Un equipo de la ETH Zúrich evaluó en ratones una molécula llamada Compuesto 10 y observó que disminuyó la muerte de neuronas. Los próximos pasos.
La Organización Mundial de la Salud (OMS) advirtió que la demencia es la séptima causa de defunción en el mundo y figura entre las principales causas de discapacidad y dependencia en personas mayores.
Es el resultado de diversas enfermedades y lesiones que afectan el cerebro y el Alzheimer es la forma más frecuente: puede representar entre el 60% y el 70% de los casos.
Ahora, un equipo de la ETH Zúrich desarrolló el Compuesto10, una molécula que en pruebas con ratones logró ralentizar la progresión del Alzheimer al reducir la muerte de neuronas y prolongar la supervivencia de los animales.
La investigación ya completó su etapa básica y sus autores solicitaron una patente para la sustancia. Según Ursula Quitterer, profesora de farmacología molecular en ETH Zúrich, el siguiente paso es avanzar en el desarrollo del fármaco.
El trabajo tardó casi 20 años porque el equipo estudió una enfermedad asociada a la edad y trabajó con ratones de entre 1,5 y 2 años, una franja en la que cada experimento también requiere entre 1,5 y 2 años para producir resultados que permitan diseñar el siguiente.
El origen del proyecto se remonta a muestras de tejido cerebral obtenidas durante cirugías de tumores y enviadas a Quitterer por un médico y colega del Hospital Universitario Ain Shams en El Cairo. Esas muestras correspondían tanto a personas con demencia como a pacientes sin demencia.
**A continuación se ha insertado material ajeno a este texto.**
-- ==== Sys2Proof/Config.lean ====
section
/-! DEFINITION. The parameters of the block (00_scope.md R6): what one machine fixes for its whole life, and the
environment's free values behind the schedule that `State` holds (60_exceptions.md R230, log 2 to 6). -/

namespace Sys2Proof

/-- The horizontal edge policy `H_WRAP` (41_display.md R124, D7). -/
inductive HWrap where
  /-- A sprite bit past column 63 is discarded: the source's value. -/
  | clip
  /-- Column `c` maps to `c mod 64`. -/
  | wrap
  deriving DecidableEq, Repr

/-- The parameters of 00_scope.md R6 that a model takes as arguments. -/
structure Config where
  /-- `H_WRAP`. -/
  hWrap : HWrap
  /-- `STACK_DEPTH`: `none` is unbounded, `some N` a depth N ≥ 1 (10_state.md R33, D8). -/
  stackDepth : Option Nat
  /-- `FONT`: the 80 glyph bytes, digit 0 first (70_reset_and_hazards.md R252, D19). -/
  font : Vector Byte 80
  deriving DecidableEq, Repr

/-- A finite `STACK_DEPTH` is at least 1 (00_scope.md R6). -/
def Config.wf (c : Config) : Bool := c.stackDepth != some 0

/-- PRESUMED: the conventional hexadecimal font, which 70_reset_and_hazards.md R253 marks general knowledge, not in
source (log 6). -/
def Config.defaultFont : Vector Byte 80 := #v[
  0xF0, 0x90, 0x90, 0x90, 0xF0, 0x20, 0x60, 0x20, 0x20, 0x70,
  0xF0, 0x10, 0xF0, 0x80, 0xF0, 0xF0, 0x10, 0xF0, 0x10, 0xF0,
  0x90, 0x90, 0xF0, 0x10, 0x10, 0xF0, 0x80, 0xF0, 0x10, 0xF0,
  0xF0, 0x80, 0xF0, 0x90, 0xF0, 0xF0, 0x10, 0x20, 0x40, 0x40,
  0xF0, 0x90, 0xF0, 0x90, 0xF0, 0xF0, 0x90, 0xF0, 0x10, 0xF0,
  0xF0, 0x90, 0xF0, 0x90, 0x90, 0xE0, 0x90, 0xE0, 0x90, 0xE0,
  0xF0, 0x80, 0x80, 0x80, 0xF0, 0xE0, 0x90, 0x90, 0x90, 0xE0,
  0xF0, 0x80, 0xF0, 0x80, 0xF0, 0xF0, 0x80, 0xF0, 0x80, 0x80]

/-- The defaults of 00_scope.md R6: clip, unbounded, the default font. -/
def Config.default : Config := { hWrap := .clip, stackDepth := none, font := Config.defaultFont }

/-- One event of the input poll (60_exceptions.md R230 (a)). -/
inductive InputEvent where
  /-- `KeySet(k, b)` (R234). -/
  | keySet (k : Fin 16) (b : Bool)
  /-- `KeyClearAll` (R235). -/
  | keyClearAll
  /-- `Quit` (R236). -/
  | quit
  deriving DecidableEq, Repr

/-- FREE VALUE (log 3): the random byte of iteration `n` where no schedule fixes it (00_scope.md R6 `RAND`, D18). It
has no body, so nothing can be proved of its value. -/
opaque Config.freeRand : Nat → Byte

/-- FREE VALUE (log 4): whether a tick follows the step of iteration `n` where no schedule fixes it (60_exceptions.md
R230, R232, D16). It has no body. -/
opaque Config.freeTick : Nat → Bool

/-- FREE VALUE (log 2): the events of the poll of iteration `n` where no schedule fixes them: any number of them, in any
order (60_exceptions.md R230 (a), D16). It has no body. -/
opaque Config.freePoll : Nat → List InputEvent

end Sys2Proof
end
La enzima GRK2 apareció como una nueva diana terapéutica
A partir de análisis moleculares de esos tejidos y de estudios en ratones, el equipo de Ursula Quitterer identificó un papel central de la enzima GRK2 en la demencia. Los investigadores publicaron sus resultados en la revista Cell Reports Medicine.
GRK2 es una proteína reguladora que ayuda a las células a responder a señales, estrés y tensión. Actúa en distintos órganos, incluido el cerebro, donde contribuye al funcionamiento de las células nerviosas.
El grupo encontró que en las células existen dos formas de GRK2: una normal y funcional, y otra inactivada por el metabolismo celular. En el tejido cerebral de pacientes con demencia, de acuerdo con el equipo de Quitterer, la forma inactiva aparecía en grandes cantidades, un hallazgo que también observaron en un modelo murino de Alzheimer.
Los investigadores demostraron además que esa GRK2 inactiva forma agregados dentro de las células cerebrales. Esos agregados se depositan en las mitocondrias y las dañan.

Quitterer explicó que: “Los agregados de GRK2 bloquean los poros de las mitocondrias, reduciendo la cantidad de energía que pueden suministrar y provocando una situación de estrés dentro de las células”.
Según los experimentos en ratones citados por ETH Zúrich, la forma inactiva de GRK2 también promueve la producción de beta-amiloide, un fragmento de proteína considerado una de las principales causas del Alzheimer. El equipo describió un circuito de retroalimentación en el que el beta-amiloide somete a presión a las neuronas y esa presión favorece la formación de más GRK2 inactiva y agregada.
Para interrumpir ese círculo, los investigadores desarrollaron varios compuestos químicos y los probaron en cultivos celulares y en ratones. Entre ellos, el compuesto 10 fue el más eficaz para impedir que las moléculas de GRK2 formaran agregados.

Al bloquear la agregación de GRK2, el compuesto 10 permitió que las mitocondrias funcionaran mejor, redujo el depósito de beta-amiloide y ayudó a que las neuronas conservaran su función y evitaran la muerte celular.
En los animales, el efecto no se limitó al sistema nervioso. El equipo observó mejoras en la función cardíaca y en procesos de envejecimiento, y señaló que los ratones tratados desarrollaron menos canas en la vejez.
Quitterer atribuyó la duración del proyecto a la propia naturaleza de la investigación sobre Alzheimer. “Tardó tanto simplemente porque todo lleva mucho tiempo en la investigación del Alzheimer”, dijo.
La investigadora añadió que: “Todo es mucho más lento que en la investigación del cáncer, por ejemplo”. También sostuvo que la identificación de esta diana abre una posibilidad distinta a la de los tratamientos existentes: “Por eso es tan importante que hayamos identificado una nueva proteína diana, la GRK2, así como un ingrediente activo que actúa a través de la GRK2 y, por lo tanto, mediante un mecanismo diferente al de los fármacos existentes para el Alzheimer”.
Según Quitterer, el uso del compuesto 10 en combinación con otros medicamentos podría algún día mejorar la calidad de vida de los pacientes.